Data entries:
/-- HTRES END (R429): the thread runs nothing more, and the form waits until that end is over, as at EXIT. -/
def execHtresEnd (d a b : Reg) (s : State) : Out :=
  let i : Instr := .htresEnd d a b
  let ended (s : State) : Out := htres i d a b (fun _ => some ((s.setMe { s.me with target := none }).advance, 1)) s
  match s.me.target with
  | some t =>
    let s1 := if (s.thread t).hold = some .ending then s.finishEnd t else s
    if (s1.thread t).hold = some .ending then .next (s1.halt i (.wait 0 0 0 0)) else ended s1
  | none => match s.endTarget a b with
    | none => htres i d a b (fun s => (s.namedThread (s.x a)).map fun _ => (s, 0)) s
    | some t =>
      let s1 := s.endThread t
      if (s1.thread t).run = .idle then htres i d a b (fun _ => some (s1.advance, 1)) s
      else .next ((s1.setMe { s1.me with target := some t }).halt i (.wait 0 0 0 0))

/-! ## Partitions -/

/-- Whether a core lies in an interval. -/
def inSpan (base len u : Nat) : Bool := decide (base ≤ u) && decide (u < base + len)

/-- A valid configuration (R440): the intervals as base and length, empty ones left out. -/
def validParts (l : List (Nat × Nat)) : Bool :=
  let ok (p : (Nat × Nat) × Nat) : Bool :=
    (l.zip (List.range l.length)).all fun q => p.2 == q.2 || decide (p.1.1 + p.1.2 ≤ q.1.1) || decide (q.1.1 + q.1.2 ≤ p.1.1)
  (l.zip (List.range l.length)).all ok && l.all (fun p => decide (p.1 + p.2 ≤ 4096)) &&
    (List.range 512).all fun j => decide ((l.filter fun p => decide (p.1 < 8 * j + 8) && decide (8 * j < p.1 + p.2)).length ≤ 2)

/-- What a PSET resets for a partition that it creates or changes (R441, R442, R455, R476, R488). (DEDUCED, log entry 70.) -/
def Partition.remade (q : Partition) (base len : Nat) : Partition :=
  let f := Partition.fresh
  { q with base := base, len := len, queue := [], gangs := [], domains := [], troot := q.troot &&& ~~~1#64, wdexp := f.wdexp
           minbw := if q.len = 0 then 0 else q.minbw, bwclass := if q.len = 0 then 0 else q.bwclass
           slots := [], porig := 0, heldSlots := [], uses := [], sgid := 0, recBase := 0, recLen := 0, recMode := 0
           recPos := 0, recFull := false, recUsed := [], recHeld := [], recSince := none, replayStart := none }

/-- Gives the ceiling of a partition in a cluster its reset value. -/
def State.openCeil (s : State) (p j : Nat) : State :=
  let c := s.cluster j
  s.setCluster j (if (s.partsOfCluster j).head? = some p then { c with ceil0 := 0xFFFF } else { c with ceil1 := 0xFFFF })

/-- The clusters that an interval of cores touches. -/
def touched (base len : Nat) : List Nat := span (base / 8) ((base + len - 1) / 8 + 1 - base / 8)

What you have to do:
Each line in the data that holds the word "Bool" must be copied.

Response to the exercise:
def inSpan (base len u : Nat) : Bool := decide (base ≤ u) && decide (u < base + len)
def validParts (l : List (Nat × Nat)) : Bool :=
  let ok (p : (Nat × Nat) × Nat) : Bool :=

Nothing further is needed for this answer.